Exercise directions:
Report every line of the data that includes "toBytes".

━━━

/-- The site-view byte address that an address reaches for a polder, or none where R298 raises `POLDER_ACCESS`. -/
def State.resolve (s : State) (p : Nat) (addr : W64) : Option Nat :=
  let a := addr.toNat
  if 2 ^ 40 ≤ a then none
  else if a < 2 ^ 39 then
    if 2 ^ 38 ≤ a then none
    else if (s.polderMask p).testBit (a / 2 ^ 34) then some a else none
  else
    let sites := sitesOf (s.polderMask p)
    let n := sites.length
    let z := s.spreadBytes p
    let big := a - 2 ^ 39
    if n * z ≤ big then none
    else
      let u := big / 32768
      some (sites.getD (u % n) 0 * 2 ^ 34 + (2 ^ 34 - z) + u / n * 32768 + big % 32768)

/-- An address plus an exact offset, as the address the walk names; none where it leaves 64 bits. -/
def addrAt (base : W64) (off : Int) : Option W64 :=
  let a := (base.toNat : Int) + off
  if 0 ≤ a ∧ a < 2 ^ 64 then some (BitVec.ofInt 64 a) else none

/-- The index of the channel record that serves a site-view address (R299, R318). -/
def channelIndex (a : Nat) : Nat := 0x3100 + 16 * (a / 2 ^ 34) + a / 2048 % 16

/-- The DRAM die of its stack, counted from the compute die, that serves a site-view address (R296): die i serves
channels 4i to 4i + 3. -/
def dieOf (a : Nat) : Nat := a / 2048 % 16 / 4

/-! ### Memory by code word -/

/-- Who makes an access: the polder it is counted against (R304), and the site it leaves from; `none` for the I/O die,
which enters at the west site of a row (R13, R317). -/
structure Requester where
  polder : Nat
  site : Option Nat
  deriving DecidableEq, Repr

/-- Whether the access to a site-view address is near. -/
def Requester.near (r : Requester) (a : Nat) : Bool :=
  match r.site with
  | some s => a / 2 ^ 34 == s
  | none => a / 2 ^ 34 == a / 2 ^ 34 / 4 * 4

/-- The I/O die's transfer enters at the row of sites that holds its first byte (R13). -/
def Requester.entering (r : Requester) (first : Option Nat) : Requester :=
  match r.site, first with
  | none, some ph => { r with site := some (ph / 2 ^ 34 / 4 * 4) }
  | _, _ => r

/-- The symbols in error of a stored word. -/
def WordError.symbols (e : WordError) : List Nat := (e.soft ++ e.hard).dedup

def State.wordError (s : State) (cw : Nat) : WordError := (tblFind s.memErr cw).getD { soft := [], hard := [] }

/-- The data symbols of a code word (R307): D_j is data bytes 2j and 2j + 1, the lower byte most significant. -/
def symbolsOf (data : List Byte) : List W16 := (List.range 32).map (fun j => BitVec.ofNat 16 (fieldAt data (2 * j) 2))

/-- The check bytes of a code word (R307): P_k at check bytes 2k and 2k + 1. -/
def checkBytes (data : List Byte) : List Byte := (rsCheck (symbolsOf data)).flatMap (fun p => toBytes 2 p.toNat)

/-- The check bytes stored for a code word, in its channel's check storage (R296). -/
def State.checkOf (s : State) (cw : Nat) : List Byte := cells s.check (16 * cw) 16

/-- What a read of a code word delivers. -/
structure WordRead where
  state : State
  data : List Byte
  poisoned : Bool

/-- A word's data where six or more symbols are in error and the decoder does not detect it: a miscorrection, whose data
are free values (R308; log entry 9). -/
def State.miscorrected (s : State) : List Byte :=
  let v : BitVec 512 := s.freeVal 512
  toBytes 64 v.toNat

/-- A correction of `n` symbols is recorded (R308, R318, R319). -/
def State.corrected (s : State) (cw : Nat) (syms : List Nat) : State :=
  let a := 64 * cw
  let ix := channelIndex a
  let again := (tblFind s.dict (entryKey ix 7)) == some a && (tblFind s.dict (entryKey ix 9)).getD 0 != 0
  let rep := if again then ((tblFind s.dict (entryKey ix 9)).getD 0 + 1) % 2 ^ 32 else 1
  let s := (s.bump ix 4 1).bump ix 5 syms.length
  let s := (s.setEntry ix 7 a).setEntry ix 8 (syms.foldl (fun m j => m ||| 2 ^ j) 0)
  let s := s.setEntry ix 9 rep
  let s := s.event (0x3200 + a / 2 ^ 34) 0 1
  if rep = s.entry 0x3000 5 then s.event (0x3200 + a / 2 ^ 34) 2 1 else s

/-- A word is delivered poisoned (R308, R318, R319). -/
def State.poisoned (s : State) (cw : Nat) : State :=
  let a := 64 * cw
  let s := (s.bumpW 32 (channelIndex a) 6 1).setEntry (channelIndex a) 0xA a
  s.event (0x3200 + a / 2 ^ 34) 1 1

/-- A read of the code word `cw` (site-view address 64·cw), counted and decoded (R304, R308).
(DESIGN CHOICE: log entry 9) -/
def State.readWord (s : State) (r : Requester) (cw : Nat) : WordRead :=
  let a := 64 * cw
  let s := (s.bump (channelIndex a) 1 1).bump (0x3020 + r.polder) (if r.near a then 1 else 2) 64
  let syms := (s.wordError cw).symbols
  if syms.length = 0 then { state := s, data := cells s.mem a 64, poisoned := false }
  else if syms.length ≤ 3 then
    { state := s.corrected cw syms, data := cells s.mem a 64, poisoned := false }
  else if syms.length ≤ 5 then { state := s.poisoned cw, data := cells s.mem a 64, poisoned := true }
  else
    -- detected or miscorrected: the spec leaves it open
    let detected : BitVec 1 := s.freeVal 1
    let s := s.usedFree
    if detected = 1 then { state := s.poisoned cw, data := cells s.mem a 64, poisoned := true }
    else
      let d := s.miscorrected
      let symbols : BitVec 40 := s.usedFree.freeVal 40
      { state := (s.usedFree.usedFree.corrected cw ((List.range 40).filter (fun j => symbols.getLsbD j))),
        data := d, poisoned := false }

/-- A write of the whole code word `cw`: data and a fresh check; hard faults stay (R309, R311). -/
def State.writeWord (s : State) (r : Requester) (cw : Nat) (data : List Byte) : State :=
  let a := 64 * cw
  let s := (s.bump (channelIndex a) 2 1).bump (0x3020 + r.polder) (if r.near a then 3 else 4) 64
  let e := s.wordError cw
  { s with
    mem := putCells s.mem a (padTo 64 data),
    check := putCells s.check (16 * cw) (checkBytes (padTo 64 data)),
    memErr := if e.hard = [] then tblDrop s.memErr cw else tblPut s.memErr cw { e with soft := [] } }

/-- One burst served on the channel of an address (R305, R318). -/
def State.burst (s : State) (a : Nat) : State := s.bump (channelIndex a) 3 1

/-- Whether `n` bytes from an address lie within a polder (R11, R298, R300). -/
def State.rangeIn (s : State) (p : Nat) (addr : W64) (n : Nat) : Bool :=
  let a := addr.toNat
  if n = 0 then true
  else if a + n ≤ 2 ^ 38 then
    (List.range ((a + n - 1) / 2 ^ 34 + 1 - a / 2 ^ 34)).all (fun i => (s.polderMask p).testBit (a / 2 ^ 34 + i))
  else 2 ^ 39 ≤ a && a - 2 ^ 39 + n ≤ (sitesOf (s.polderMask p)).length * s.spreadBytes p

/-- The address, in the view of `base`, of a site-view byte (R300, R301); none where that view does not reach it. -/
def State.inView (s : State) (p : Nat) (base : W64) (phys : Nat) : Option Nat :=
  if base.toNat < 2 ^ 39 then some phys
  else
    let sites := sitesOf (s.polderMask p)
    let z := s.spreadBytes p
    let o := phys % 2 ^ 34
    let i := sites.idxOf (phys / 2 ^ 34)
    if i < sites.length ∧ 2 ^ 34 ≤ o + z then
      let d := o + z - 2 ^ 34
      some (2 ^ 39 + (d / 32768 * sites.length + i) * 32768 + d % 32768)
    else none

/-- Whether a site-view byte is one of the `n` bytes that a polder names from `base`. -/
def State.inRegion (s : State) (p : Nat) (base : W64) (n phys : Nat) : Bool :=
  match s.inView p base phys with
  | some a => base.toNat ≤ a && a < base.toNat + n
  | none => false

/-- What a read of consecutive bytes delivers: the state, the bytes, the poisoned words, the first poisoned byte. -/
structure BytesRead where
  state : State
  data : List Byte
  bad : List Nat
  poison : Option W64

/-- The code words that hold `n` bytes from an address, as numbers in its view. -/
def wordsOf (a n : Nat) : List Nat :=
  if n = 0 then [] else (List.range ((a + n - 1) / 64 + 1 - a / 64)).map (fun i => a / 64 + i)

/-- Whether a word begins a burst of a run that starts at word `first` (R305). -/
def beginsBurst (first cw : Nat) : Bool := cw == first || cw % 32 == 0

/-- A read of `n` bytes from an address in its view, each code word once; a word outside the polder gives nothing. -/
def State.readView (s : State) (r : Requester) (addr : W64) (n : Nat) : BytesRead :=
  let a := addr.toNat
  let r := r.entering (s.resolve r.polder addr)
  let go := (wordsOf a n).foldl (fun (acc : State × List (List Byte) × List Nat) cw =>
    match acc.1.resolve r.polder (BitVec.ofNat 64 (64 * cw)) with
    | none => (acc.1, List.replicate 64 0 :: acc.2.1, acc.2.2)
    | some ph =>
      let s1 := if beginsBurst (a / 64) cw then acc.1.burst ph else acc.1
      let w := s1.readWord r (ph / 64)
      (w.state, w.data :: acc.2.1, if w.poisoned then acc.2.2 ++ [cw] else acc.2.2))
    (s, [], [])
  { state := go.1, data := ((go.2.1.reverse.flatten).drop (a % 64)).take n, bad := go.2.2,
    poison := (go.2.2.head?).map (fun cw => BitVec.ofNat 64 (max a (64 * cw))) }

━━━

Written response:
def checkBytes (data : List Byte) : List Byte := (rsCheck (symbolsOf data)).flatMap (fun p => toBytes 2 p.toNat)
  toBytes 64 v.toNat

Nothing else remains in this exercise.